Records shown
-- ==== Sys2Proof/Tests/Slice0.lean ====
section
/-! SUPPORT. The model's own tests. Expected values come from the spec: words from spec/opcode_table.json and 30_encoding.md R106 to R116,
results from 95_test_vectors.md (the vector is named). After them, one witness per obligation that has hypotheses: a state and operands
that meet all of them. -/

namespace Sys2Proof.Tests

open Sys2Proof.Machine

/-! ## Ill-formed terms are refused (R111 to R113, R116, R123) -/

theorem test_wf_immediate_fits : (Instr.addi .b 0x100 (.dn 0)).wellFormed = false ∧ (Instr.addi .b 0xFF (.dn 0)).wellFormed = true := by
  decide
theorem test_wf_operand_immediate_fits : (Instr.move .w (.imm 0x10000) (.dn 0)).wellFormed = false := by decide
theorem test_wf_no_byte_access_to_address_register :
    (Instr.move .b (.an 0) (.dn 0)).wellFormed = false ∧ (Instr.addq .b 1 (.an 0)).wellFormed = false ∧
    (Instr.addq .w 1 (.an 0)).wellFormed = true := by decide
theorem test_wf_data : (Instr.mulu 0 (.an 1)).wellFormed = false := by decide
theorem test_wf_data_no_imm : (Instr.btstImm 0 (.imm 1)).wellFormed = false ∧ (Instr.btstDyn 0 (.imm 1)).wellFormed = true := by decide
theorem test_wf_alterable : (Instr.subq .w 1 (.pcDisp 0)).wellFormed = false := by decide
theorem test_wf_data_alterable :
    (Instr.move .w (.dn 0) (.an 0)).wellFormed = false ∧ (Instr.clr .w (.imm 0)).wellFormed = false ∧
    (Instr.tst .w (.pcDisp 0)).wellFormed = false := by decide
theorem test_wf_memory_alterable : (Instr.addDnEa .w 0 (.dn 0)).wellFormed = false ∧ (Instr.aslMem (.dn 0)).wellFormed = false := by decide
theorem test_wf_control : (Instr.lea 0 (.postInc 0)).wellFormed = false ∧ (Instr.jmp (.dn 0)).wellFormed = false := by decide
theorem test_wf_movem :
    (Instr.movemToMem .w 1 (.postInc 0)).wellFormed = false ∧ (Instr.movemToMem .w 1 (.pcDisp 0)).wellFormed = false ∧
    (Instr.movemToRegs .w 1 (.preDec 0)).wellFormed = false ∧ (Instr.movemToRegs .w 1 (.pcDisp 0)).wellFormed = true := by decide
theorem test_wf_byte_displacement : (Instr.bra (.byte 0)).wellFormed = false := by decide
theorem test_wf_condition : (Instr.bcc .t (.word 0)).wellFormed = false ∧ (Instr.bcc .f (.word 0)).wellFormed = false := by decide

/-! ## Words of the spec decode to their instruction, and leave the word after them -/

/-- The words are read as the instruction and the word after them is left. -/
def reads (ws : List Word) (i : Instr) : Bool :=
  match decode (ws ++ [0xBEEF]) with
  | .ok (j, [w]) => i == j && w == 0xBEEF
  | _ => false

/-- The opcode is rejected as illegal. -/
def rejects (w : Word) : Bool :=
  match decode [w, 0, 0, 0, 0] with
  | .error (.illegalOpcode v) => v == w
  | _ => false

theorem test_decode_status :
    reads [0x003C, 0x0010] (.oriToCcr 0x10) ∧ reads [0x007C, 0x0700] (.oriToSr 0x0700) ∧
    reads [0x023C, 0x001B] (.andiToCcr 0x1B) ∧ reads [0x027C, 0xF8FF] (.andiToSr 0xF8FF) ∧
    reads [0x0A3C, 0x0001] (.eoriToCcr 1) ∧ reads [0x0A7C, 0x2000] (.eoriToSr 0x2000) ∧
    reads [0x40C0] (.moveFromSr (.dn 0)) ∧ reads [0x44C0] (.moveToCcr (.dn 0)) ∧ reads [0x46FC, 0xFFFF] (.moveToSr (.imm 0xFFFF)) := by
  decide

theorem test_decode_immediate :
    reads [0x0043, 0x8000] (.ori .w 0x8000 (.dn 3)) ∧ reads [0x0280, 0x0001, 0x0002] (.andi .l 0x10002 (.dn 0)) ∧
    reads [0x0450, 0x1234] (.subi .w 0x1234 (.ind 0)) ∧ reads [0x0600, 0x0001] (.addi .b 1 (.dn 0)) ∧
    reads [0x0A01, 0x00FF] (.eori .b 0xFF (.dn 1)) ∧ reads [0x0CB9, 0, 5, 0x0001, 0x2345] (.cmpi .l 5 (.absL 0x12345)) := by decide

theorem test_decode_bits :
    reads [0x0800, 0x0007] (.btstImm 7 (.dn 0)) ∧ reads [0x0850, 1] (.bchgImm 1 (.ind 0)) ∧ reads [0x0890, 0] (.bclrImm 0 (.ind 0)) ∧
    reads [0x08C2, 0x001F] (.bsetImm 31 (.dn 2)) ∧ reads [0x0310] (.btstDyn 1 (.ind 0)) ∧ reads [0x0340] (.bchgDyn 1 (.dn 0)) ∧
    reads [0x05A7] (.bclrDyn 2 (.preDec 7)) ∧ reads [0x0FDE] (.bsetDyn 7 (.postInc 6)) := by decide

theorem test_decode_move :
    reads [0x01C8, 0x0000] (.movep .regToMem .l 0 0 0) ∧ reads [0x0B0E, 0x0004] (.movep .memToReg .w 5 6 4) ∧
    reads [0x1F18] (.move .b (.postInc 0) (.preDec 7)) ∧ reads [0x3240] (.movea .w 1 (.dn 0)) ∧
    reads [0x23F0, 0x1404, 0x0000, 0x2000] (.move .l (.index 0 ⟨false, 1, false, 2, 4⟩) (.absL 0x2000)) ∧
    reads [0x303A, 0x0010] (.move .w (.pcDisp 0x10) (.dn 0)) ∧ reads [0x31FB, 0x98FE, 0x8000] (.move .w (.pcIndex ⟨true, 1, true, 0, 0xFE⟩) (.absW 0x8000)) ∧
    reads [0x747F] (.moveq 2 0x7F) ∧ reads [0x45E9, 0x0008] (.lea 2 (.disp 1 8)) ∧ reads [0x4878, 0x1234] (.pea (.absW 0x1234)) ∧
    reads [0x48E6, 0x8001] (.movemToMem .l 0x8001 (.preDec 6)) ∧ reads [0x4C98, 0x0003] (.movemToRegs .w 3 (.postInc 0)) ∧
    reads [0x4E56, 0xFFF8] (.link 6 0xFFF8) ∧ reads [0x4E5E] (.unlk 6) ∧
    reads [0xC141] (.exgDD 0 1) ∧ reads [0xC149] (.exgAA 0 1) ∧ reads [0xC189] (.exgDA 0 1) := by decide

theorem test_decode_one_operand :
    reads [0x4040] (.negx .w (.dn 0)) ∧ reads [0x4281] (.clr .l (.dn 1)) ∧ reads [0x4400] (.neg .b (.dn 0)) ∧
    reads [0x4610] (.not .b (.ind 0)) ∧ reads [0x4A00] (.tst .b (.dn 0)) ∧ reads [0x4AC0] (.tas (.dn 0)) ∧
    reads [0x4800] (.nbcd (.dn 0)) ∧ reads [0x4840] (.swap 0) ∧ reads [0x4880] (.extW 0) ∧ reads [0x48C0] (.extL 0) := by decide

theorem test_decode_control :
    reads [0x4181] (.chk 0 (.dn 1)) ∧ reads [0x4AFC] .illegal ∧ reads [0x4E4F] (.trap 15) ∧ reads [0x4E60] (.moveToUsp 0) ∧
    reads [0x4E69] (.moveFromUsp 1) ∧ reads [0x4E70] .reset ∧ reads [0x4E71] .nop ∧ reads [0x4E72, 0x2000] (.stop 0x2000) ∧
    reads [0x4E73] .rte ∧ reads [0x4E75] .rts ∧ reads [0x4E76] .trapv ∧ reads [0x4E77] .rtr ∧
    reads [0x4EB9, 0x0000, 0x2000] (.jsr (.absL 0x2000)) ∧ reads [0x4ED0] (.jmp (.ind 0)) := by decide

theorem test_decode_branch :
    reads [0x57C0] (.scc .eq (.dn 0)) ∧ reads [0x51C8, 0xFFFC] (.dbcc .f 0 0xFFFC) ∧ reads [0x60FF] (.bra (.byte 0xFF)) ∧
    reads [0x6000, 0xFFFE] (.bra (.word 0xFFFE)) ∧ reads [0x6100, 0x0100] (.bsr (.word 0x100)) ∧
    reads [0x6700, 0x0010] (.bcc .eq (.word 0x10)) ∧ reads [0x6604] (.bcc .ne (.byte 4)) := by decide

theorem test_decode_arithmetic :
    reads [0x5248] (.addq .w 1 (.an 0)) ∧ reads [0x5182] (.subq .l 0 (.dn 2)) ∧ reads [0xD058] (.addEaDn .w (.postInc 0) 0) ∧
    reads [0xD390] (.addDnEa .l 1 (.ind 0)) ∧ reads [0xD2C0] (.adda .w 1 (.dn 0)) ∧ reads [0xD583] (.addx .l .dregs 2 3) ∧
    reads [0x9041] (.subEaDn .w (.dn 1) 0) ∧ reads [0x9118] (.subDnEa .b 0 (.postInc 0)) ∧ reads [0x93C8] (.suba .l 1 (.an 0)) ∧
    reads [0x9308] (.subx .b .preDecs 1 0) ∧ reads [0xB240] (.cmp .w (.dn 0) 1) ∧ reads [0xB0C0] (.cmpa .w 0 (.dn 0)) ∧
    reads [0xB308] (.cmpm .b 1 0) ∧ reads [0xC6C1] (.mulu 3 (.dn 1)) ∧ reads [0xC7FC, 0xFFFF] (.muls 3 (.imm 0xFFFF)) ∧
    reads [0x80C1] (.divu 0 (.dn 1)) ∧ reads [0x81C1] (.divs 0 (.dn 1)) ∧ reads [0xC101] (.abcd .dregs 0 1) ∧
    reads [0x8308] (.sbcd .preDecs 1 0) := by decide

theorem test_decode_logical :
    reads [0xC001] (.andEaDn .b (.dn 1) 0) ∧ reads [0xC151] (.andDnEa .w 0 (.ind 1)) ∧ reads [0x8041] (.orEaDn .w (.dn 1) 0) ∧
    reads [0x8391] (.orDnEa .l 1 (.ind 1)) ∧ reads [0xB180] (.eor .l 0 (.dn 0)) := by decide

theorem test_decode_shift :
    reads [0xE240] (.asrReg .w (.field 1) 0) ∧ reads [0xE320] (.aslReg .b (.reg 1) 0) ∧ reads [0xE089] (.lsrReg .l (.field 0) 1) ∧
    reads [0xE3A8] (.lslReg .l (.reg 1) 0) ∧ reads [0xE250] (.roxrReg .w (.field 1) 0) ∧ reads [0xE332] (.roxlReg .b (.reg 1) 2) ∧
    reads [0xE858] (.rorReg .w (.field 4) 0) ∧ reads [0xE9B8] (.rolReg .l (.reg 4) 0) ∧ reads [0xE0D0] (.asrMem (.ind 0)) ∧
    reads [0xE1D0] (.aslMem (.ind 0)) ∧ reads [0xE2D8] (.lsrMem (.postInc 0)) ∧ reads [0xE3E0] (.lslMem (.preDec 0)) ∧
    reads [0xE4D1] (.roxrMem (.ind 1)) ∧ reads [0xE5D1] (.roxlMem (.ind 1)) ∧ reads [0xE6D1] (.rorMem (.ind 1)) ∧
    reads [0xE7D1] (.rolMem (.ind 1)) := by decide

/-- The corner cases of section 2.9 and one word of each hole. -/
theorem test_decode_corners :
    reads [0xC100] (.abcd .dregs 0 0) ∧ reads [0xC140] (.exgDD 0 0) ∧ reads [0xD100] (.addx .b .dregs 0 0) ∧
    reads [0xB108] (.cmpm .b 0 0) ∧ reads [0x50C8, 0] (.dbcc .t 0 0) ∧ rejects 0x00C0 ∧ rejects 0x4AC8 ∧ rejects 0x1040 ∧
    rejects 0x4E7A ∧ rejects 0x4E74 ∧ rejects 0xA000 ∧ rejects 0xF123 ∧ rejects 0x4AFA ∧ rejects 0xC188 = false ∧ rejects 0xE8C0 := by
  decide

/-- The host's two entry points, on STOP and its operand word as the opcode table numbers them, and with the operand word left out. -/
theorem test_table_words :
    decodeTableWord 32 0x20004E72 = some (.stop 0x2000) ∧ decodeTableWord 16 0x4E72 = some (.stop 0) ∧
    decodeTableWord 16 0xA000 = none ∧ fetch (State.reset.withFetchWord 32 0x20004E72) = .instr (.stop 0x2000) := by decide

/-! ## One step -/

/-- A machine in supervisor mode with SR 0x2000, PC 0x1000 and SSP 0x8000, as the vectors start. -/
def bench (sr : Word) (mem : Memory) : State := { State.reset with sr := sr, pc := 0x1000, ssp := 0x8000, usp := 0x6000, mem := mem }

/-- A property of the next state. -/
def gives (i : Instr) (s : State) (p : State → Bool) : Bool :=
  match exec i s with
  | .next t => p t
  | .fault _ | .refused _ => false

/-- E12, S4, R409: the decrement stays, MOVE's flags stay, memory is unchanged and vector 3 is taken. -/
theorem test_move_odd_predecrement :
    gives (.move .w (.dn 0) (.preDec 0)) ((bench 0x2000 []).setAreg 0 0x2003)
      (fun t => t.areg 0 == 0x2001 && t.mem.load 0x7FFA .w == 0x2004 && t.mem.load 0x7FFC .l == 0x1000) = true := by decide
/-- M9, M10: a base register in the MOVEM list. -/
theorem test_movem_base_in_list :
    gives (.movemToMem .l 0x0080 (.preDec 0)) ((bench 0x2000 []).setAreg 0 0x2000) (fun t => t.areg 0 == 0x1FFC && t.mem.load 0x1FFC .l == 0x2000) = true ∧
    gives (.movemToRegs .l 0x0100 (.postInc 0)) ((bench 0x2000 [(0x2000, 0x12)]).setAreg 0 0x2000) (fun t => t.areg 0 == 0x2004) = true := by
  decide
/-- M7: A7 is stored above D0. -/
theorem test_movem_predecrement_order :
    gives (.movemToMem .l 0x8001 (.preDec 6)) (((bench 0x2000 []).setAreg 6 0x2000).setDreg 0 0xD0D0D0D0)
      (fun t => t.mem.load 0x1FFC .l == 0x8000 && t.mem.load 0x1FF8 .l == 0xD0D0D0D0 && t.areg 6 == 0x1FF8) = true := by decide
/-- M11. -/
theorem test_movep_odd :
    gives (.movep .regToMem .l 0 0 0) (((bench 0x2000 []).setAreg 0 0x2001).setDreg 0 0x11223344)
      (fun t => t.mem == [(0x2001, 0x11), (0x2003, 0x22), (0x2005, 0x33), (0x2007, 0x44)]) = true := by decide
/-- M17. -/
theorem test_link_a7 :
    gives (.link 7 0) (bench 0x2000 []) (fun t => t.ssp == 0x7FFC && t.mem.load 0x7FFC .l == 0x7FFC) = true := by decide
/-- A2, A6. -/
theorem test_addq_address_and_addx_zero :
    gives (.addq .w 1 (.an 0)) ((bench 0x2000 []).setAreg 0 0xFFFF) (fun t => t.areg 0 == 0x10000 && t.sr == 0x2000) = true ∧
    gives (.addx .l .dregs 2 3) (bench 0x2000 []) (fun t => t.sr == 0x2000) = true := by decide
/-- DIVS: -7 / 2. -/
theorem test_divs_negative :
    gives (.divs 0 (.imm 2)) ((bench 0x2000 []).setDreg 0 0xFFFFFFF9) (fun t => t.dreg 0 == 0xFFFFFFFD && t.sr == 0x2008) = true := by
  decide
/-- ROXL.B of 0x80 by 9 (register count), ASL.B of 0x01 by 8 (field 0). -/
theorem test_shift_counts :
    gives (.roxlReg .b (.reg 1) 0) (((bench 0x2000 []).setDreg 0 0x80).setDreg 1 73) (fun t => t.dreg 0 == 0x80 && t.sr == 0x2008) = true ∧
    gives (.aslReg .b (.field 0) 0) ((bench 0x2000 []).setDreg 0 1) (fun t => t.dreg 0 == 0 && t.sr == 0x2017) = true := by decide
/-- ABCD 0x01 + 0x99 + 1 and NBCD of 0x01. -/
theorem test_decimal :
    gives (.abcd .dregs 0 1) (((bench 0x2010 []).setDreg 0 0x99).setDreg 1 1) (fun t => t.dreg 0 == 0x01 && t.ccr.c && t.ccr.x) = true ∧
    gives (.nbcd (.dn 0)) ((bench 0x2000 []).setDreg 0 1) (fun t => t.dreg 0 == 0x99 && t.ccr.c) = true := by decide
/-- T9, T10: DBF counts the low word only. -/
theorem test_dbf :
    gives (.dbcc .f 0 0xFFFC) ((bench 0x2000 []).setDreg 0 0x10000) (fun t => t.dreg 0 == 0x1FFFF && t.pc == 0x1004) = true ∧
    gives (.dbcc .f 0 0xFFFC) ((bench 0x2000 []).setDreg 0 1) (fun t => t.dreg 0 == 0 && t.pc == 0xFFE) = true := by decide
/-- T17: RTR keeps the upper byte of SR. -/
theorem test_rtr :
    gives .rtr { bench 0x2000 [(0x7FFA, 0xFF), (0x7FFB, 0x1F), (0x7FFE, 0x12), (0x7FFF, 0x34)] with ssp := 0x7FFA }
      (fun t => t.sr == 0x201F && t.pc == 0x1234 && t.ssp == 0x8000) = true := by decide
/-- Y15: RTE to user mode. Y5: MOVE to SR masks. -/
theorem test_rte_and_move_to_sr :
    gives .rte { bench 0x2000 [(0x7FFB, 0x04), (0x7FFE, 0x12), (0x7FFF, 0x34)] with ssp := 0x7FFA }
      (fun t => t.sr == 0x0004 && t.pc == 0x1234 && t.ssp == 0x8000 && t.areg 7 == 0x6000) = true ∧
    gives (.moveToSr (.imm 0xFFFF)) (bench 0x2000 []) (fun t => t.sr == 0xA71F) = true := by decide
/-- The next state of a step, with a property. -/
def stepGives (s : State) (p : State → Bool) : Bool :=
  match step s with
  | .next t => p t
  | .fault _ | .refused _ => false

Task to carry out
Using the data above, print exactly the lines from the line that contains "reads [0x23F0, 0x1404, 0x0000, 0x2000]" through the line that contains "reads [0x303A, 0x0010]", with both included.

Task result
    reads [0x23F0, 0x1404, 0x0000, 0x2000] (.move .l (.index 0 ⟨false, 1, false, 2, 4⟩) (.absL 0x2000)) ∧
    reads [0x303A, 0x0010] (.move .w (.pcDisp 0x10) (.dn 0)) ∧ reads [0x31FB, 0x98FE, 0x8000] (.move .w (.pcIndex ⟨true, 1, true, 0, 0xFE⟩) (.absW 0x8000)) ∧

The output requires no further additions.